Overcooked

Overcooked-AI is a fully observable cooperative environment where two cooks (agents) must cooperate to prepare and serve onion soups. It is inspired by the popular videogame Overcooked.

We implement all of the original Overcooked-AI layouts: * Cramped Room * Asymmetric Advantages * Coordination Ring * Forced Coordination * Counter Circuit

We also provide a simple method for creating new layouts:

custom_layout_grid = """
WWPWW
OA AO
W   W
WBWXW
"""
layout = layout_grid_to_dict(custom_layout_grid)

The implementation aims to be as close as possible to the original Overcooked-AI environment, including dynamics, collision logic, and action and observation spaces.

A note on dynamics

In the original Overcooked-AI environment and in this JAX implementation, the pot starts cooking as soon as 3 onions are placed in the pot. An update to Overcooked-AI has since changed the dynamics to require an additional pot interaction to start cooking. Updating the Overcooked-JAX to implement the new pot dynamics is on the roadmap and should be done by the end of 2023.

Action Space

There are 6 possible actions, comprised of 4 movement actions (right, down, left, up), interact and no-op.

Observation Space

The observations follow the featurization in the original Overcooked-AI environment, and is meant to be passed to a ConvNet.

Each observation is a sparse, (mostly) binary encoding of size layout_height x layout_width x n_channels, where n_channels = 26. For a detailed description of each channel, refer to the get_obs(...) method in overcooked.py.

Reward

JaxMARL's Overcooked reward is the same as the original environment, which corresponds to the score of the game. Specifically, a +1 reward is given to all agents when a recipe is correctly completed and delivered.

Additionally, we include a shaped reward as per the original Overcooked environment. The shaped reward is as follows:

BASE_REW_SHAPING_PARAMS = {
    "PLACEMENT_IN_POT_REW": 3, # reward for putting ingredients 
    "PLATE_PICKUP_REWARD": 3, # reward for picking up a plate
    "SOUP_PICKUP_REWARD": 5, # reward for picking up a ready soup
    "DISH_DISP_DISTANCE_REW": 0,
    "POT_DISTANCE_REW": 0,
    "SOUP_DISTANCE_REW": 0,
}

The shaped reward is accessible in the infos returned by the step function of the environment.

Get started

We provide an introduction on how to initialize, visualize and unroll a policy in the environment in ../../tutorials/overcooked_introduction.py.

You can also try the environment yourself by running python interactive.py. Use the arrows to move both agents and the spacebar to interact.

Visualization

We animate a collected set of state sequences.
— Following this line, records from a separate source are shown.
/-- What happens at the dies and channels completes: units enter a die's queue, operations, resets, training runs and temperature polls end,
and the timers of scrub, wear, quota and deadlines pass, each with the effect named here. The whole next state is given, so each clause
says its frame too. The rules of the rows: R183, R184, R187, R193, R196, R198, R205, R215, R223, R224, R225, R227, R228, R229, R231, R235,
R240, R243, R244, R456. -/
def Obligations.DieAndChannelEventsComplete : Prop :=
  (∀ (s : State) (d : Die) (u : DUnit), firstUnit (s.chip.md.disp.filter fun u => decide (u.die = d.val) && !(s.chip.needsSlot u && u.slot.isNone && s.chip.deviceSlot.isNone)) = some u →
    Completes (.dieUnitEnqueue d) s (fun m => 
      let v := if m.needsSlot u && u.slot.isNone then { u with slot := m.deviceSlot } else u
      let m := { m with md := { m.md with disp := m.md.disp.filter (·.id ≠ v.id) } }
      (m.setDie d { m.die d with overflow := insertUnit v (m.die d).overflow }.fill).turn d)) ∧
  (∀ (s : State) (d : Die) (p : DUnit), (s.chip.die d).running = some p →
    (s.chip.die d).suspending = true →
    Completes (.suspendReady d) s (fun m => 
      let t := (m.die d).suspAt
      let m := (m.setDie d { m.die d with running := none, suspended := some p, suspending := false }).startDie d
      match (m.die d).running with
      | some r => if r.kind = .read then m.charge r (m.isl.dtc - t : Nat) else m
      | none => m)) ∧
  (∀ (s : State) (d : Die) (dataIn : Bool) (u : DUnit), (s.chip.die d).running = some u →
    Completes (.dataPhaseWatchdog d dataIn) s (fun m => 
      let m := m.hourly d
      let m := if dataIn then m.incF FCH_WDOG.DATAIN (dieChannel d) else m.incF FCH_WDOG.DATAOUT (dieChannel d)
      let m := m.emit (12 + dieCluster d) 0x6003
      let n := (m.die d).watchdogs ++ [m.isl.dtc]
      let m := (m.setDie d { m.die d with watchdogs := n }).cutOff d fun m u =>
        match u.kind with
        | .read => m.rereadOr u
        | .program => if dataIn && !u.again then m.requeue u else m.progFailed u true
        | .erase => m.requeue u
      (if m.f LDP_DIECFG.WD_MAX < n.length then m.failDie d 6 else m).settle)) ∧
  (∀ (s : State) (d : Die) (u : DUnit), (s.chip.die d).running = some u →
    Completes (.dieOperationTimeout d) s (fun m => 
      let m := ((m.hourly d).incF FCH_ERRCNT.TIMEOUT (dieChannel d)).emit (12 + dieCluster d) 0x6004
      let n := (m.die d).timeouts ++ [m.isl.dtc]
      let m := (m.setDie d { m.die d with timeouts := n }).cutOff d Chip.interrupted
      (if 2 ≤ n.length then m.failDie d 5 else m).settle)) ∧
  (∀ (s : State) (c : Clus) (decodes : List (Option Nat)) (u : DUnit), firstUnit (s.chip.md.softQ.filter fun u => decide (dieCluster u.die = c.val)) = some u →
    Completes (.softDecodeDone c decodes) s (fun m => 
      let m := { m with md := { m.md with softQ := m.md.softQ.filter (·.id ≠ u.id) } }
      let got := (List.range u.bad.length).map fun k => if m.ptbFails u (u.ladder.length + 2) then none else decodes.getD k none
      let lost := (u.bad.zip got).filterMap fun e => if e.2.isNone then some e.1 else none
      let m := m.addF LDP_SOFTCNT.COUNT (u.bad.length - lost.length)
      let m := if lost.length < u.bad.length then
          (if m.quiet u then m.noteDecodes u none got else (m.noteDecodes u none got).markRefresh u.die u.block true) else m
      (if (m.die u.die).running.any (fun v => decide (v.id = u.id)) then
        let busy := m.isl.dtc - (m.die u.die).start
        ((m.endUnit u busy).readDone u lost busy).turn u.die
      else m).settle)) ∧
  (∀ (s : State) (ch : Chan) (ce : Grp), Completes (.zqShortTimer ch ce) s (fun m => m)) ∧
  (∀ (s : State) (d : Die) (temp : Option Int), s.chip.drives d = true →
    2 ≤ s.chip.f FCH_DIE.STATE d →
    s.chip.f FCH_DIE.STATE d ≤ 5 →
    Completes (.dieTempPoll d temp) s (fun m => (m.dieTemp d temp).settle)) ∧
  (∀ (s : State), s.chip.f LDP_SCRUBCFG.HOURS ≠ 0 →
    Completes (.scrubPassTimer) s (fun m => 
      let dl := (m.now + m.stampEpoch.2.deadlineLen 0 7) % 2 ^ 32
      let bs := m.md.blocks.filter fun e => decide (2 ≤ e.2.state ∧ e.2.state ≤ 5 ∧ 0 < e.2.rows) && m.drives (e.1 / 8192)
      bs.foldl (fun (m : Chip) e =>
        (scrubRows (m.f LDP_SCRUBCFG.STRIDE) e.2.rows).foldl (fun (m : Chip) r =>
          m.newUnit (DUnit.make (e.1 / 8192) .read .scrub 7 dl (e.1 % 8192) r 255)) m) m)) ∧
  (∀ (s : State), s.chip.f LDP_WEARCFG.WEAR_GAP ≠ 0 →
    Completes (.wearLevelTimer) s (fun m => (m.serving.filter fun d => decide (m.f FCH_DIE.STATE d = 2)).foldl (fun (m : Chip) d => m.wearDie d) m)) ∧
  (∀ (s : State) (t : Ten) (us : Nat) (r : TenantRec), s.chip.tenRec t = some r →
    r.quota ≠ 0 →
    Completes (.quotaBucketRefill t us) s (fun m => (m.setTen t ((m.ten t).refill r us)).settle)) ∧
  (∀ (s : State) (i : SlotId) (c : Cmd), s.chip.cmd? i = some c →
    c.missAt = none →
    s.chip.expired (some c.tenant) c.deadline = true →
    c.phase = .running →
    c.admin = false →
    c.abortMiss = false →
    Completes (.deadlineMiss (.slot i)) s (fun m => 
      let m := m.countMiss c.cls (some c.tenant)
      let m := (m.diesOf i).foldl (fun (m : Chip) d => m.setDie d { m.die d with misses := (m.die d).misses + 1 }) m
      m.putCmd i { c with missAt := some m.isl.dtc })) ∧
  (∀ (s : State) (i : SlotId) (c : Cmd), s.chip.cmd? i = some c →
    c.missAt = none →
    s.chip.expired (some c.tenant) c.deadline = true →
    c.phase = .running →
    c.admin = false →
    c.abortMiss = true →
    Completes (.deadlineMiss (.slot i)) s (fun m => 
      let m := m.countMiss c.cls (some c.tenant)
      let m := (m.diesOf i).foldl (fun (m : Chip) d => m.setDie d { m.die d with misses := (m.die d).misses + 1 }) m
      let m := m.putCmd i { c with missAt := some m.isl.dtc }
      let m := m.setTen c.tenant { m.ten c.tenant with aborts := sat16 (m.ten c.tenant).aborts }
      (((m.incF DLS_ABORTCNT.COUNT).emit 10 0x5002 0 (some (m.cmdTag i c))).endCmd i (some stDeadline)).settle)) ∧
  (∀ (s : State) (d : Die) (fail : Bool) (decodes : List (Option Nat)) (busy : Nat) (u : DUnit), (s.chip.die d).running = some u →
    u.soft = false →
    u.kind = .read →
    s.chip.busMine d = true →
    Completes (.dieOperationDone d fail decodes busy) s (fun m => (((m.readAttempt u decodes busy).busNext (dieChannel d)).turn d).late)) ∧
  (∀ (s : State) (d : Die) (fail : Bool) (decodes : List (Option Nat)) (busy : Nat) (u : DUnit), (s.chip.die d).running = some u →
    u.soft = false →
    u.kind = .read →
    s.chip.busMine d = false →
    Completes (.dieOperationDone d fail decodes busy) s (fun m => m.late)) ∧
  (∀ (s : State) (d : Die) (fail : Bool) (decodes : List (Option Nat)) (busy : Nat) (u : DUnit), (s.chip.die d).running = some u →
    u.soft = false →
    u.kind = .erase →
    Completes (.dieOperationDone d fail decodes busy) s (fun m => (((m.endUnit u busy).eraseDone u fail busy).turn d).late)) ∧
  (∀ (s : State) (d : Die) (decodes : List (Option Nat)) (busy : Nat) (u : DUnit), (s.chip.die d).running = some u →
    u.soft = false →
    u.kind = .program →
    (if u.slc then 1 else 4 / s.chip.flash.cellBits) ≤ u.passes + 1 →
    Completes (.dieOperationDone d false decodes busy) s (fun m => (((m.endUnit u busy).progDone u busy).turn d).late)) ∧
  (∀ (s : State) (d : Die) (decodes : List (Option Nat)) (busy : Nat) (u : DUnit), (s.chip.die d).running = some u →
    u.soft = false →
    u.kind = .program →
    Completes (.dieOperationDone d true decodes busy) s (fun m => (((m.endUnit u busy).progFailed u false).turn d).late)) ∧
  (∀ (s : State) (d : Die), s.chip.f FCH_DIE.STATE d = 4 →
    Completes (.dieResetDone d .ok) s (fun m => 
      let m := (m.setF FCH_DIE.STATE (m.serviceState d) d).turn d
      (match (m.train (dieChannel d)).resets with
      | e :: rest => (m.setTrain (dieChannel d) { m.train (dieChannel d) with resets := rest }).cutOff e Chip.interrupted
      | [] => m.setF FCH_CTL.RESETDIES 0 (dieChannel d)).late)) ∧
  (∀ (s : State) (ch : Chan) (ce : Nat), (s.chip.train ch).ce = some ce →
    (s.chip.train ch).started = false →
    ((ceDies ch ce).all fun d => (s.chip.die d).running.isNone && (s.chip.die d).suspended.isNone) = true →
    Completes (.trainingRunStart ch) s (fun m => 
      let n := (ceDies ch ce).foldl (fun (m : Chip) d => m.setDie d { m.die d with start := m.isl.dtc }) m
      (n.setTrain ch { m.train ch with started := true }).setF FCH_STAT.TRAINING 1 ch)) ∧
  (∀ (s : State) (ch : Chan) (ce : Nat), (s.chip.train ch).ce = some ce →
    (s.chip.train ch).started = false →
    Completes (.trainingNotreadyTimeout ch) s (fun m => (m.runFailed ch ce 2 true).late)) ∧
  (∀ (s : State) (ch : Chan) (ce rd wr : Nat), (s.chip.train ch).ce = some ce →
    (s.chip.train ch).started = true →
    Completes (.trainingRunDone ch (.eyes rd wr)) s (fun m => (m.runEyes ch ce rd wr).late)) ∧
  (∀ (s : State) (ch : Chan) (ce : Nat), (s.chip.train ch).ce = some ce →
    (s.chip.train ch).started = true →
    Completes (.trainingRunDone ch .busy) s (fun m => (m.abandonRun ch ce 3).late)) ∧
  (∀ (s : State) (ch : Chan) (ce : Nat), (s.chip.train ch).ce = some ce →
    (s.chip.train ch).started = true →
    Completes (.trainingRunDone ch .status) s (fun m => (m.abandonRun ch ce 4).late)) ∧
  (∀ (s : State) (ch : Chan) (ce : Nat), (s.chip.train ch).ce = some ce →
    (s.chip.train ch).started = true →
    Completes (.trainingRunDone ch .mode) s (fun m => (m.abandonRun ch ce 5).late)) ∧
  (∀ (s : State) (ch : Chan) (ce : Nat), (s.chip.train ch).ce = some ce →
    (s.chip.train ch).started = true →
    Completes (.trainingRunDone ch .noAnswer) s (fun m => (m.abandonRun ch ce 6).late)) ∧
  (∀ (s : State) (ch : Chan) (ce : Grp), ce.val ∈ (s.chip.train ch).retry →
    Completes (.trainingRetryTimer ch ce) s (fun m => (m.setTrain ch { m.train ch with retry := (m.train ch).retry.filter fun k => decide (k ≠ ce.val) }).askTrain ch [ce.val])) ∧
  (∀ (s : State) (t : Ten) (d : Die), s.chip.img.tables.share t ≠ 0 →
    Completes (.ledgerCreditRecovery t d) s (fun m => 
      let c : Credit := ⟨if (m.credit t d).credit < 0 then 0 else (m.credit t d).credit, m.now⟩
      (({ m with md := { m.md with ledger := tput m.md.ledger (ldgKey t d) c } } : Chip).turn d).late)) ∧
  (∀ (s : State) (d : Die) (u : FlushUnit) (seq b : Nat), tfind s.chip.plp.flight d = some (u, seq) →
    s.chip.flushBlock d = some b →
    Completes (.flushUnitDone d false) s (fun m => 
      let m := { m with plp := { m.plp with flight := tdel m.plp.flight d } }
      let side := if u.kind < 4 then m.stripeSide u.zone else m.side
      let g : FlushPage := { die := d, block := b, bytes := flushImage (m.f PLP_FLUSHID.FLUSH_ID) seq side u (m.flushPayload u) }
      let m := { m with plp := { m.plp with good := m.plp.good ++ [g] } }
      let hot := decide (m.f FCH_DIE.HOT d = 1)
      let x := m.blk d b
      let x := { x with rows := x.rows + 1, slc := true, outwin := x.outwin || hot }
      let m := (m.setBlk d b x).tellDelta none (deltaRecord 0x05 d (x.record b))
      ((if hot then m.markRefresh d b false else m).flushPoll.turn d).late)) ∧
  (∀ (s : State) (d : Die) (u : FlushUnit) (seq b : Nat), tfind s.chip.plp.flight d = some (u, seq) →
    s.chip.flushBlock d = some b →
    Completes (.flushUnitDone d true) s (fun m => 
      let m := { m with plp := { m.plp with flight := tdel m.plp.flight d, failed := m.plp.failed ++ [(u, seq)] } }
      let m := ((m.growBad d b).incF FCH_ERRCNT.PROGFAIL (dieChannel d)).emit (12 + dieCluster d) 0x6007
      (m.flushPoll.turn d).late))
from jaxmarl.viz.overcooked_visualizer import OvercookedVisualizer

state_seq = [state_t0, state_t1, ...]  # collected state sequences

viz =  OvercookedVisualizer()
viz.animate(state_seq, env.agent_view_size, filename='animation.gif')

Limitations

Overcooked is an approachable and popular environment to study coordination, but has limitations, notably due to being fully observable. For analysis on this topic, read more here.

Citation

The environment was orginally described in the following work:

@article{carroll2019utility,
  title={On the utility of learning about humans for human-ai coordination},
  author={Carroll, Micah and Shah, Rohin and Ho, Mark K and Griffiths, Tom and Seshia, Sanjit and Abbeel, Pieter and Dragan, Anca},
  journal={Advances in neural information processing systems},
  volume={32},
  year={2019}
}

To Do

[] Clean up unused code (Randomised starts)

[] Update dynamics to match latest version of Overcooked-AI